**Your assignment**
Write out once more the lines running from the top of the entries below to the line with "decode 0x00000810#32 = .error .reservedBits", both ends included.

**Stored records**
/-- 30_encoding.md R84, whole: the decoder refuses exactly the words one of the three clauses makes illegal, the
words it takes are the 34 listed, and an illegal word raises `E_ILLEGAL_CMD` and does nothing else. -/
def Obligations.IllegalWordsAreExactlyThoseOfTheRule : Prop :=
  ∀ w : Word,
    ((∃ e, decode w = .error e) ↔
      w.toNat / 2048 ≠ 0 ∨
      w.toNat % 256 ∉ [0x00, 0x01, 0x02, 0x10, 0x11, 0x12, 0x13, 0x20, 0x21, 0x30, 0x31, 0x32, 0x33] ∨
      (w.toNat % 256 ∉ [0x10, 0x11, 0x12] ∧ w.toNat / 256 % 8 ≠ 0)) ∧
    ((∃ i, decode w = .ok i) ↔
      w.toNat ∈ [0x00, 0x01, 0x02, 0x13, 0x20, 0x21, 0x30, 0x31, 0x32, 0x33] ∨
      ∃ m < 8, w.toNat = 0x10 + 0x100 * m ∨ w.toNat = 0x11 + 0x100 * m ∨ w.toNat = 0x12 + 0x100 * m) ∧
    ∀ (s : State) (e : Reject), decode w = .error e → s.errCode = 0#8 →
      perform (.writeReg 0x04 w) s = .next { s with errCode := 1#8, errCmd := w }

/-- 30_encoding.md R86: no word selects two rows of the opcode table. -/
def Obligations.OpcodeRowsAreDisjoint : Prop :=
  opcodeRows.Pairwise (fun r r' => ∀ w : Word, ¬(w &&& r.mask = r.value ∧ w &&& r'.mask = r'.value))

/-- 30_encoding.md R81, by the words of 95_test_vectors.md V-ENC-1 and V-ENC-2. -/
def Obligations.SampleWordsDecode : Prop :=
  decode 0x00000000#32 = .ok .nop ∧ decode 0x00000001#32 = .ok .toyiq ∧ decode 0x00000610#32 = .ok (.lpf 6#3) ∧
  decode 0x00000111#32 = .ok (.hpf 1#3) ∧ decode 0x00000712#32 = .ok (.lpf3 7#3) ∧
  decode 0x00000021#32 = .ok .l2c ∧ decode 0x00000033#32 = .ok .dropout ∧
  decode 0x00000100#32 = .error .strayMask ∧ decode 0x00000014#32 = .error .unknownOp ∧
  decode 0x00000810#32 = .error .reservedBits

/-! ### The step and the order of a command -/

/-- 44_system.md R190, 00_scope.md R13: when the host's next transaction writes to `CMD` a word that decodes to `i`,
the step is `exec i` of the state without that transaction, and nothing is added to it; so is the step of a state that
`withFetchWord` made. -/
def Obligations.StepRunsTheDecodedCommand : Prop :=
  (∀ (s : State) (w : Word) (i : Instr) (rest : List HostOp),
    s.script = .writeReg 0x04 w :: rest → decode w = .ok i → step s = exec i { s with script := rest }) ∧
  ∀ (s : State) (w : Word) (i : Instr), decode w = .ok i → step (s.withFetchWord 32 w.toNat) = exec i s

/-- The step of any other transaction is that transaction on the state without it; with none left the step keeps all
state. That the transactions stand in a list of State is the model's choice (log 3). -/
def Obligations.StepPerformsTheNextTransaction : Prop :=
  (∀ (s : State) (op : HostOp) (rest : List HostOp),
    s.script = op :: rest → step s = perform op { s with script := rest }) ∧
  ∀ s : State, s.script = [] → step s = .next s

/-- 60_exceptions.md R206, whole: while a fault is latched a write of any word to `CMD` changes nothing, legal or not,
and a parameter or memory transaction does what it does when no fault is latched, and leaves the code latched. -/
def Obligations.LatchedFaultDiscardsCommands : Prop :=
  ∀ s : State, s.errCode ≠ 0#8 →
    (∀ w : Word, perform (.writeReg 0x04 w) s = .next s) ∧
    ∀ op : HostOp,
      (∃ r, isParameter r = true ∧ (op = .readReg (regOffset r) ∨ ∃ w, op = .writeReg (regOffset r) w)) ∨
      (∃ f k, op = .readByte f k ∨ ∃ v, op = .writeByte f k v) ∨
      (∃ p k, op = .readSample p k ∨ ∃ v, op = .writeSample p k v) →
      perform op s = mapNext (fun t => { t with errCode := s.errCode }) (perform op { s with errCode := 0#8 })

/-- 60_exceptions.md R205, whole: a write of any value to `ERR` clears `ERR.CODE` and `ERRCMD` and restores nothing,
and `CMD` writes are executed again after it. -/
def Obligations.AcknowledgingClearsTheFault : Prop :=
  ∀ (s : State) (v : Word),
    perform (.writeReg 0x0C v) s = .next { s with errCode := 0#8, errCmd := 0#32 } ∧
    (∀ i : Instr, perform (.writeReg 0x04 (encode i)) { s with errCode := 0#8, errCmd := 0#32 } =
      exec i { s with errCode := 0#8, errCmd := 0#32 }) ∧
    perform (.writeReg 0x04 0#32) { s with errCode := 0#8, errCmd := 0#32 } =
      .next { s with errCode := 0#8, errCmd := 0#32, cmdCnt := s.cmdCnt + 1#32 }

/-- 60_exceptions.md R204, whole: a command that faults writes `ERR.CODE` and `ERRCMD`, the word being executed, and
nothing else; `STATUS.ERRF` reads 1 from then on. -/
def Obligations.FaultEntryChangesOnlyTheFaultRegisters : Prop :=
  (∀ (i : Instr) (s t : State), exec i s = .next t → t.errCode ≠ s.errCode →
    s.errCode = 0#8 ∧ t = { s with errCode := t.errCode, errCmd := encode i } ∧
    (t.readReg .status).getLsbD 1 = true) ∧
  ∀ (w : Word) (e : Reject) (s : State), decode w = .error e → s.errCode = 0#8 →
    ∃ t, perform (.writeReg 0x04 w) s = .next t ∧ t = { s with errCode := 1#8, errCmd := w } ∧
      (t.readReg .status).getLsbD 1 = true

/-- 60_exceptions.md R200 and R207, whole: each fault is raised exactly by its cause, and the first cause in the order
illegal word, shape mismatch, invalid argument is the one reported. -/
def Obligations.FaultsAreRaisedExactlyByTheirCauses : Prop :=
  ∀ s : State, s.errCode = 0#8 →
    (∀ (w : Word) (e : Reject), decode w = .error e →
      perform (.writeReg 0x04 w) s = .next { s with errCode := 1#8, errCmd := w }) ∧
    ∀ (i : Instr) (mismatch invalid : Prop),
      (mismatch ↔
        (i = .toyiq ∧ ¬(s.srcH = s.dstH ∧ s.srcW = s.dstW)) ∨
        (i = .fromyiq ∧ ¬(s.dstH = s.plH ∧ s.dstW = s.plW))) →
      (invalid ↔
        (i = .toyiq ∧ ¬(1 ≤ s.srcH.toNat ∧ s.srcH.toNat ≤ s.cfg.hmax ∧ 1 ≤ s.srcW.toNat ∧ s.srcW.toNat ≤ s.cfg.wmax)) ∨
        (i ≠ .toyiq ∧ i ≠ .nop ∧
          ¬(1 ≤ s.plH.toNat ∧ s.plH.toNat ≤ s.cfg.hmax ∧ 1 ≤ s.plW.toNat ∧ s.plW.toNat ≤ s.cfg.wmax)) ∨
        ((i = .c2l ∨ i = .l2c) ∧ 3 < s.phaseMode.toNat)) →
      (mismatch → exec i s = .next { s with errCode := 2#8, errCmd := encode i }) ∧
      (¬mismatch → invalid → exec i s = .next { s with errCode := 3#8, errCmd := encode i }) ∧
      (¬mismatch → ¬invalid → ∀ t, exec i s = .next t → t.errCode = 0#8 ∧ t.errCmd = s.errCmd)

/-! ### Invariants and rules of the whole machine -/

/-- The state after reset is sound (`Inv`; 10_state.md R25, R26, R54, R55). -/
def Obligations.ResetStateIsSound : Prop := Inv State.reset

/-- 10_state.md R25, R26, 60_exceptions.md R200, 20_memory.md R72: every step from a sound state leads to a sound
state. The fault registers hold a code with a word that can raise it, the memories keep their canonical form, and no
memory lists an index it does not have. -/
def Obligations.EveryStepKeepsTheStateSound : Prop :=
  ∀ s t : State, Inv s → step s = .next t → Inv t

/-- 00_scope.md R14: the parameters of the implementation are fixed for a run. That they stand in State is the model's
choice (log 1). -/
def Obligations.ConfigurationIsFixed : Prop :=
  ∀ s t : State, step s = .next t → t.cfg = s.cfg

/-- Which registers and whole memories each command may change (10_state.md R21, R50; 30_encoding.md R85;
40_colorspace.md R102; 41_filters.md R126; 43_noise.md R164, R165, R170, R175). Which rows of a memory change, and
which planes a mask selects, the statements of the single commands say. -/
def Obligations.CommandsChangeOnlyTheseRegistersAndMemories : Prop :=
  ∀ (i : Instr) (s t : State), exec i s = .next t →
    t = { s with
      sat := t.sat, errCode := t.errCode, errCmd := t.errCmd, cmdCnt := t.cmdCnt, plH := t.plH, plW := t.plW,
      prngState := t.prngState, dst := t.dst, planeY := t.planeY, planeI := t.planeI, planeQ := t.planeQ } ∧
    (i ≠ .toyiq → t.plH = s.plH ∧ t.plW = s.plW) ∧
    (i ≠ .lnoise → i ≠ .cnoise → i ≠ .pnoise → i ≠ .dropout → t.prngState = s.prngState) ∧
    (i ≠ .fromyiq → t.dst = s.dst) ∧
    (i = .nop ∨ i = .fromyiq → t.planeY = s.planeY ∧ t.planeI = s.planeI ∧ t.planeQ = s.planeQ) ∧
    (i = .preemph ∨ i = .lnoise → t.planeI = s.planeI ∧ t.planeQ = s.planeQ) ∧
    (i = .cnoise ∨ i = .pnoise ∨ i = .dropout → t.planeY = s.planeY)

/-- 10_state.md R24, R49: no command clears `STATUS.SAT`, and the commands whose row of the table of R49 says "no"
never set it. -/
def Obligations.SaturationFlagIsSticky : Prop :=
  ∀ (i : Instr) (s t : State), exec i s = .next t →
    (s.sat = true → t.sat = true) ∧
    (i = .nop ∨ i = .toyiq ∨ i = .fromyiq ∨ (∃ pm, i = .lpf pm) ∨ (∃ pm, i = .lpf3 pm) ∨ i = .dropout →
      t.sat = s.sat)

**Problem solution**
/-- 30_encoding.md R84, whole: the decoder refuses exactly the words one of the three clauses makes illegal, the
words it takes are the 34 listed, and an illegal word raises `E_ILLEGAL_CMD` and does nothing else. -/
def Obligations.IllegalWordsAreExactlyThoseOfTheRule : Prop :=
  ∀ w : Word,
    ((∃ e, decode w = .error e) ↔
      w.toNat / 2048 ≠ 0 ∨
      w.toNat % 256 ∉ [0x00, 0x01, 0x02, 0x10, 0x11, 0x12, 0x13, 0x20, 0x21, 0x30, 0x31, 0x32, 0x33] ∨
      (w.toNat % 256 ∉ [0x10, 0x11, 0x12] ∧ w.toNat / 256 % 8 ≠ 0)) ∧
    ((∃ i, decode w = .ok i) ↔
      w.toNat ∈ [0x00, 0x01, 0x02, 0x13, 0x20, 0x21, 0x30, 0x31, 0x32, 0x33] ∨
      ∃ m < 8, w.toNat = 0x10 + 0x100 * m ∨ w.toNat = 0x11 + 0x100 * m ∨ w.toNat = 0x12 + 0x100 * m) ∧
    ∀ (s : State) (e : Reject), decode w = .error e → s.errCode = 0#8 →
      perform (.writeReg 0x04 w) s = .next { s with errCode := 1#8, errCmd := w }

/-- 30_encoding.md R86: no word selects two rows of the opcode table. -/
def Obligations.OpcodeRowsAreDisjoint : Prop :=
  opcodeRows.Pairwise (fun r r' => ∀ w : Word, ¬(w &&& r.mask = r.value ∧ w &&& r'.mask = r'.value))

/-- 30_encoding.md R81, by the words of 95_test_vectors.md V-ENC-1 and V-ENC-2. -/
def Obligations.SampleWordsDecode : Prop :=
  decode 0x00000000#32 = .ok .nop ∧ decode 0x00000001#32 = .ok .toyiq ∧ decode 0x00000610#32 = .ok (.lpf 6#3) ∧
  decode 0x00000111#32 = .ok (.hpf 1#3) ∧ decode 0x00000712#32 = .ok (.lpf3 7#3) ∧
  decode 0x00000021#32 = .ok .l2c ∧ decode 0x00000033#32 = .ok .dropout ∧
  decode 0x00000100#32 = .error .strayMask ∧ decode 0x00000014#32 = .error .unknownOp ∧
  decode 0x00000810#32 = .error .reservedBits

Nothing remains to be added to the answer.